The Country-specific Recommendations are documents prepared by the European Commission for each country, analysing its economic situation and providing recommendations on measures it should adopt over the coming 18 months. They are tailored to the particular issues the Member State is facing and cover a broad range of topics: the state of public finances, reforms of pension systems, measures to create jobs and to fight unemployment, education and innovation challenges, etc. The final adoption of Country-specific Recommendations prepared by the Commission is done at the highest level by national leaders in the European Council.
In 2012, the Swedish economy is expected to slow down as compared to 2011, with a foreseen GDP growth of 0.3%. After positive labour market developments in 2011, unemployment is expected to rise slightly to 7.7% in 2012.
The performance of the Swedish economy is overall very good. Since the mid-1990s, Sweden has followed an ambitious agenda of fiscal and structural reform. Most recently, the reform efforts have focused on achieving full employment, ensuring a strong and stable financial sector, improving the functioning of the housing market, reforming the education system, promoting innovative and dynamic businesses and tackling the environmental and climate change issues.

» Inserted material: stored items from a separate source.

/-- A write of a stored near-store line by engine `e`, and what its channel counts of the read in a partial write. -/
def nearLineWrite (e addr : Nat) (data : List Byte) (be : List Bool) (poison : Bool) (f : EngFetch) (s : State) : LineResult :=
  let la := offsetOf addr / 64
  let s := s.upsetLine la f.upsets
  let r := lineWriteOp e addr data be poison (seenLine f (s.lineAt la)) f s
  { r with state := nearNote e (nearPlace s.mirrored ((offsetOf addr - nearStart) / 4096)).2 r.rs r.state }

/-! ### The counter table in the Sceum reserve (10 R324, 01 R27) -/

/-- The 64 bits of an entry. -/
def PageEnt.word (e : PageEnt) : Nat := e.major % 2 ^ 48 * 2 ^ 16 + e.key % 32 * 256 + b2n e.touched * 128 + b2n e.exhausted * 64

/-- The entry that 64 bits give. -/
def PageEnt.ofWord (w : Nat) : PageEnt :=
  { major := bits w 63 16, key := bits w 12 8, touched := bitAt w 7, exhausted := bitAt w 6 }

/-- The first page whose entry lies in the line of an offset, where that is a line of the table. -/
def tablePage (o : Nat) : Option Nat :=
  let line := o / 64 * 64
  if 0x1040000000 ≤ line ∧ line < 0x1060000000 then some ((line - 0x1040000000) / 8)
  else if 0x1080000000 ≤ line ∧ line < 0x1100000000 then some (2 ^ 27 + (line - 0x1080000000) / 8)
  else if 0x1180000000 ≤ line ∧ line < 0x1200000000 then some (2 ^ 27 + 2 ^ 28 + (line - 0x1180000000) / 8)
  else none

/-- The bytes of a table line: the entries of eight pages. -/
def State.tableLine (s : State) (k : Nat) : List Byte := (List.range 8).flatMap (fun i => bytesOf (s.page (k + i)).word 8)

/-- A read of a table line; one that fails its check delivers poison with INTEGRITY (10 R330, R335). -/
def tableRead (k : Nat) (f : EngFetch) (s : State) : LineResult :=
  let s := if f.tableFail then tableFail k s else s
  if s.tableBad k then { status := .integrity, data := List.replicate 64 0, poison := true, state := s }
  else { status := .ok, data := s.tableLine k, state := s }

/-- A write of a table line: every entry with an enabled byte. A line written poisoned fails its check. -/
def tableWrite (k : Nat) (data : List Byte) (be : List Bool) (poison : Bool) (s : State) : LineResult :=
  if s.tableBad k then { status := .integrity, state := s }
  else
    let new := overlay (s.tableLine k) data be
    let put (s : State) (i : Nat) : State :=
      if ((be.drop (8 * i)).take 8).any (fun b => b) then s.setPage (k + i) (PageEnt.ofWord (ofBytes ((new.drop (8 * i)).take 8)))
      else s
    let s := (List.range 8).foldl put s
    { status := .ok, state := if poison then tableFail k s else s }

/-- A page of the channel that the fill has not reached (R306). -/
def State.unfilled (s : State) (c page : Nat) : Bool := s.nearSt c != .on && decide (s.get F.nearChFillVal c ≤ page)
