-- ==== Sys2Proof/Machine/Debug.lean ====
section
/-!
DEFINITION. The debug port and the Sceum monitor (19): the test access port, debug accesses, the DBG block, halts and steps,
the unlock, the monitor's commands.
-/
namespace Sys2Proof.Machine

/-- Change the debug function's data. -/
def State.modDbg (s : State) (f : DbgSt → DbgSt) : State := { s with dbg := f s.dbg }

/-! ### The test access port (R581 to R585) -/

/-- Production lock-out is in force and the debug function is not unlocked (R582). -/
def State.shut (s : State) : Bool := s.bit F.dbgStatusLocked && !s.bit F.dbgStatusUnlocked

/-- The boundary register takes the pins: near-store channels get no refresh and lose their contents (R585). -/
def pinsTaken (s : State) : State :=
  let t := (List.range 36).foldl (fun s c => loseChannel c s) s
  (List.range 36).foldl (fun t c => t.modNear c (fun n => { n with junk := s.free + 1 })) { t with free := s.free + 1 }

/-- The pins return to service: the lanes retrain (R585, 03 R98). -/
def pinsBack (s : State) : State :=
  (List.range 48).foldl (fun s n => (List.range 9).foldl (fun s m => enterRetrain n m s) s) s

/-- The TAP's instruction becomes `code`. -/
def takeIr (code : Nat) (s : State) : State :=
  let was := s.extest
  let s := s.modDbg (fun d => { d with ir := code })
  if s.extest && !was then pinsTaken s else if !s.extest && was then pinsBack s else s

/-- A cell that only observes its pin (R584). -/
def observes : BsCell → Bool
  | .xoIn | .mclk _ | .orb _ => true
  | .userIo _ | .near _ _ _ | .srstN | .pgood | .strap _ | .lane _ _ _ | .sfi _ _ => false

/-- The values shifted in over those the cells hold; a cell named twice takes its first value. -/
def shiftCells (new held : List (BsCell × Bool)) : List (BsCell × Bool) :=
  let mine := new.filter (fun e => !observes e.1)
  mine ++ held.filter (fun e => !mine.any (fun m => m.1 == e.1))

/-- A scan of the boundary register (R582, R584): the cells capture the levels at their pins, which go out at TDO, and hold
what is shifted in. The order of the cells is in the BSDL file, not in the spec. -/
def bsScan (pins shift : List (BsCell × Bool)) (s : State) : State :=
  (s.modDbg (fun d => { d with captured := pins, cells := shiftCells shift d.cells })).emit (.boundary pins)

/-- An instruction that gives the boundary register the pins (R585): it drives what its cells hold. One that needs the unlock
behaves as BYPASS without it (R582). -/
def bsDrive (code : Nat) (pins shift : List (BsCell × Bool)) (s : State) : State :=
  if s.shut then (takeIr 0xFF s).emit (.tdo 1 0)
  else
    let s := bsScan pins shift (takeIr code s)
    s.emit (.bsPins s.dbg.cells)

/-- TAP_RESET (R581, R582, R591, R604): IDCODE is selected; attachment and unlock end. -/
def execTapReset (s : State) : Out :=
  .next <|
    let s := takeIr 0x02 s
    let s := ((s.clear F.dbgCtrlAttach).clear F.dbgStatusAttached).clear F.dbgStatusUnlocked
    s.modDbg (fun d => { d with answer := [], readIndex := 0 })

/-- EXTEST (R582, R584, R585). -/
def execExtest (pins shift : List (BsCell × Bool)) (s : State) : Out := .next (bsDrive 0x00 pins shift s)

/-- SAMPLE_PRELOAD (R582, R584): the pins stay with the device; the boundary register samples and preloads. -/
def execSamplePreload (pins shift : List (BsCell × Bool)) (s : State) : Out := .next (bsScan pins shift (takeIr 0x01 s))

/-- IDCODE (R583). -/
def execIdcode (s : State) : Out := .next ((takeIr 0x02 s).emit (.tdo 32 0x10A4956B))

/-- EXTEST_PULSE (R582, R584, R585). -/
def execExtestPulse (pins shift : List (BsCell × Bool)) (s : State) : Out := .next (bsDrive 0x04 pins shift s)

/-- EXTEST_TRAIN (R582, R584, R585). -/
def execExtestTrain (pins shift : List (BsCell × Bool)) (s : State) : Out := .next (bsDrive 0x05 pins shift s)

/-- BYPASS (R582): a register of one bit, which captures 0. -/
def execBypass (s : State) : Out := .next ((takeIr 0xFF s).emit (.tdo 1 0))

/-! ### Halt, step and resume (R593 to R599, R601) -/

/-- DBG_QC_STAT.result of a command. -/
inductive QcResult where
  | ok | notHalted | badReg | refused
  deriving DecidableEq, Repr

/-- The code of a result. -/
def QcResult.code : QcResult → Nat
  | .ok => 0 | .notHalted => 1 | .badReg => 2 | .refused => 3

However, several challenges still need to be tackled. Notwithstanding government measures in the area of the labour market integration of vulnerable groups, the unemployment rates of these groups remain high. While the housing market has cooled somewhat since mid-2011, several structural distortions persist that have contributed to house-price volatility in the past. Certain aspects of the Swedish tax system could be made more effective, efficient and growth-enhancing. Moreover, Sweden's competitive position is threatened in the medium term by falling business investment in R&D and inadequate commercialisation of innovative output.